I was going to launch into a polemic about the sanctity of the settled will of the Scottish people and the importance of consent in our democracy, but it would be entirely wasted on the SNP. The party is so out of touch and arrogant that it claims to speak for an entire nation, and is venal enough to claim that any criticism of its knavish regime—I am mindful of your call for parliamentary language, Ms Nokes—in Holyrood is talking Scotland down. It is certainly not going to respect the outcome of a once-in-a-generation referendum.

Ad nauseam, we hear from nationalist Members that the panacea for all the world’s ills is separation. If only we can ignore the myriad details they forgot to work out, Scotland will be off and up into the sunlit uplands. Then of course we get the other logical fallacy: that an independent Scotland handing over control of its laws and economy to an unelected Commission in Brussels will somehow make Scotland more prosperous and free.
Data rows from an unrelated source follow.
/-! ### SAMPLE and NAME -/

/-- A line that returns ends the operation. -/
theorem drain_ret (n : Nat) (v : Value) (ls : List Line) (rest : List Answer) (s : State) (blk : Block) (txs : List Tx) :
    drain rest (proceed .host n [] (.ret v :: ls) (s.within blk txs)) = s.finished blk txs (.ok v) rest :=
  drain_complete .host (.ok v) (s.within blk txs) rfl rest

/-- A bus step answered ok that returns. -/
theorem drain_act_done (n : Nat) (as : List Act) (ls : List Line) {d : Byte} (rest : List Answer) (s : State) {a : Act}
    {blk blk' : Block} (txs : List Tx) {v : Value} (h : a.onOk s.cfg blk d = .done blk' v) :
    drain (.ok d :: rest) (emit .host n a as ls (s.within blk txs)) = s.finished blk' (txs ++ [a.tx]) (.ok v) rest := by
  have hanswer : answer (.ok d) ⟨.host, a, as, ls, n + 1⟩ (emit .host n a as ls (s.within blk txs)) =
      complete .host (.ok v) { emit .host n a as ls (s.within blk txs) with block := blk' } := by
    simp only [answer, emit_cfg, emit_block]
    rw [show a.onOk (s.within blk txs).cfg (s.within blk txs).block d = .done blk' v from h]
  rw [drain_running (emit_seq _ _ _ _ _ _), hanswer, drain_complete _ _ _ rfl]
  simp [State.finished, State.within, emit, complete]

/-- R122: SAMPLE on a ready block, performed up to its read. -/
theorem exec_sample {s : State} (hq : s.seq = .between) (hr : s.block.ready = true) :
    exec .sample s = .next (drain s.env (emit .host 0 .readButtons [] [] (s.within s.block []))) := by
  rw [exec_between (by simp) hq]
  exact congrArg _ ((beginOp_ready .host [.sample] hr).trans (beginOp_within ..))

/-- Settles O41: the body's one bus step returns where it is answered ok. -/
theorem sampleCompletes : Obligations.SampleCompletes := by
  intro s r rest hq hr
  refine ⟨fun he => ?_, fun he => ?_⟩
  · rw [exec_sample hq hr, he, drain_act_done 0 [] [] rest s [] rfl]
    rfl
  · rw [exec_sample hq hr, he, drain_act_error]
    rfl

/-- Settles O42: the body is one line, which returns the name. -/
theorem nameCompletes : Obligations.NameCompletes := by
  intro s m hq
  refine ⟨rfl, ?_⟩
  rw [exec_between (by simp) hq, beginOp_within]
  exact congrArg _ (drain_ret 0 (.name (buttonName m)) [] s.env s s.block [])

end Sys2Proof.Machine

namespace Sys2Proof.Machine

/-! ### TICK and CLOSE -/

section
variable (p : Port) (n : Nat) (ls : List Line) {s : State}

/-- R127: an Armed notifier lets TICK go on. -/
theorem proceed_tickGate_armed (h : s.block.notifier = .armed) :
    proceed p n [] (.tickGate :: ls) s = proceed p n [] ls s := by
  simp [proceed_line, Line.perform, h]

/-- R131: any other notifier ends TICK with no events. -/
theorem proceed_tickGate_notArmed (h : s.block.notifier ≠ .armed) :
    proceed p n [] (.tickGate :: ls) s = complete p (.ok (.events [])) s := by
  simp [proceed_line, Line.perform, h]

end

/-- R127: TICK of an Armed notifier on a ready block goes on to its read. -/
theorem proceed_tickBody_armed (p : Port) (n : Nat) {s : State} (ha : s.block.notifier = .armed) (hr : s.block.ready = true) :
    proceed p n [] tickBody s = emit p n .readTick [] [] s := by
  rw [tickBody, proceed_tickGate_armed p n _ ha, proceed_ready p n _ s hr]
  rfl

/-- TICK between operations, performed from its body. -/
theorem exec_tick {s : State} (hq : s.seq = .between) :
    exec .tick s = .next (drain s.env (proceed .timer 0 [] tickBody (s.within s.block []))) := by
  rw [exec_between (by simp) hq, beginOp_within]
  rfl

/-- R127: TICK's read answered ok stores the sampled mask and returns the events of the change. -/
theorem drain_readTick_ok (s : State) (r : Byte) (rest : List Answer) :
    drain (.ok r :: rest) (emit .timer 0 .readTick [] [] (s.within s.block [])) =
      s.ticked { s.block with prevMask := r &&& s.cfg.buttonMask } [.rr .gpioa]
        (.ok (.events (tickEvents s.cfg s.block.prevMask (r &&& s.cfg.buttonMask)))) rest := by
  rw [drain_running (emit_seq _ _ _ _ _ _)]
  refine (drain_complete .timer _ _ rfl rest).trans ?_
  simp [State.ticked, State.within, emit, complete, Act.tx]

/-- R134, R138: TICK's read answered `error` ends it at the event port. -/
theorem drain_readTick_error (s : State) (rest : List Answer) :
    drain (.error :: rest) (emit .timer 0 .readTick [] [] (s.within s.block [])) =
      s.ticked { s.block with stale := true } [.rr .gpioa] (.err (.transportError (.rr .gpioa) 1)) rest := by
  rw [drain_error .timer 0 _ [] [] rest _ rfl, State.within, List.append_nil]
  rfl

/-- Settles O43: the body's one bus step is the read; where the mask is unchanged, storing it changes nothing. -/
theorem tickWhileArmed : Obligations.TickWhileArmed := by
  intro s r rest hq hr ha cur prev
  rw [exec_tick hq, proceed_tickBody_armed (s := s.within s.block []) .timer 0 ha hr]
  refine ⟨fun he hsame => ?_, fun he hchange => ?_, fun he => ?_⟩
  · have hstored : { s.block with prevMask := cur } = s.block := by rw [hsame]
    rw [he, drain_readTick_ok, hstored, show tickEvents s.cfg prev cur = [] from if_pos hsame]
  · rw [he, drain_readTick_ok, show tickEvents s.cfg prev cur = _ from if_neg hchange]
    rfl
  · rw [he, drain_readTick_error]

/-- Settles O45: the body's first line returns. -/
theorem tickWhileNotArmed : Obligations.TickWhileNotArmed := by
  intro s hq ha
  rw [exec_tick hq, tickBody, proceed_tickGate_notArmed (s := s.within s.block []) _ _ _ ha, drain_complete _ _ _ rfl]
  simp [State.ticked, State.within, complete]

/-- Settles O46: the body's one line closes the notifier, and the body runs off its end. -/
theorem closeCompletes : Obligations.CloseCompletes := by
  intro s hq
  rw [exec_between (by simp) hq, beginOp_within]
  exact congrArg _ (drain_finished 0 s.env s { s.block with notifier := .closed } [])

/-! ### What an event carries -/

/-- The bits that come with a greater number are not none. -/
theorem and_not_ne_zero_of_lt {a b : Byte} (h : a < b) : b &&& ~~~a ≠ 0 := by
  intro hz
  have hle : b.toNat ≤ a.toNat := by
    rw [eq_and_of_and_not_eq_zero hz, BitVec.toNat_and]
    exact Nat.and_le_right
  exact absurd h (BitVec.not_lt.2 hle)

/-- The bits that come are the changed ones that are now set. -/
theorem and_not_eq_and_xor (a b : Byte) : b &&& ~~~a = b &&& (a ^^^ b) := by
  ext i hi
  simp only [BitVec.getElem_and, BitVec.getElem_xor, BitVec.getElem_not]
  cases a[i] <;> cases b[i] <;> rfl

/-- Where one bit changes and the number grows, that bit is the one that comes. -/
theorem and_not_eq_xor {a b : Byte} (hbit : singleBit (a ^^^ b) = true) (h : a < b) : b &&& ~~~a = a ^^^ b := by
  have hany : anyBit b (a ^^^ b) = true := by
    rw [anyBit, ← and_not_eq_and_xor]
    exact bne_iff_ne.2 (and_not_ne_zero_of_lt h)
  calc b &&& ~~~a
    _ = b &&& (a ^^^ b) := and_not_eq_and_xor a b
    _ = maskIf (anyBit b (a ^^^ b)) (a ^^^ b) := (maskIf_anyBit hbit).symm
    _ = a ^^^ b := by rw [hany]; rfl

section
variable {cfg : Config} (prev cur : Byte)

theorem pressPayload_delta (h : cfg.eventPayload = .delta) : pressPayload cfg prev cur = prev ^^^ cur := by
  rw [pressPayload, h]

theorem pressPayload_directional (h : cfg.eventPayload = .directional) : pressPayload cfg prev cur = cur &&& ~~~prev := by
  rw [pressPayload, h]

/-- R129: a release carries what a press of the opposite change carries. -/
theorem releasePayload_eq_pressPayload : releasePayload cfg prev cur = pressPayload cfg cur prev := by
  cases h : cfg.eventPayload with
  | delta => rw [releasePayload, h, pressPayload_delta _ _ h, BitVec.xor_comm]
  | directional => rw [releasePayload, h, pressPayload_directional _ _ h]

variable {prev cur}

theorem pressPayload_ne_zero (hlt : prev < cur) : pressPayload cfg prev cur ≠ 0 := by
  cases h : cfg.eventPayload with
  | delta =>
    rw [pressPayload_delta _ _ h]
    exact fun hz => BitVec.ne_of_lt hlt (BitVec.xor_eq_zero_iff.1 hz)
  | directional =>
    rw [pressPayload_directional _ _ h]
    exact and_not_ne_zero_of_lt hlt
SNP Members have set themselves up as pound-shop Bravehearts—I say “pound shop”, but we do not actually know what currency they would be using in an independent Scotland—peddling the fantasy that a major constitutional issue can simply be passed. Meanwhile, support for the SNP is on the slide, as the murky goings-on at Holyrood become more public, and support for independence slides with it. No doubt the goalposts will be shifted again after May’s poll to suit the realpolitik of whatever the outcome is.

The same self-important, peevish nationalism that underpins the SNP’s vision for Scotland, creating an inward-looking, less tolerant country, is still writ large. After three years of hard graft to get Brexit done, we are moving back out into the world, which has always been the United Kingdom’s true place. We are a trading nation, and nowhere is that clearer than here at home, where trade between Scotland and the home nations is three times greater than with the EU27. Public spending in Scotland is more than £1,600 per person higher than the UK average, which means that every person in Scotland benefits from levels of public spending substantially above those of the rest of the UK. The SNP wants to take that away. The SNP’s perspective on separation would make Scotland poorer, less democratic and less outward-looking.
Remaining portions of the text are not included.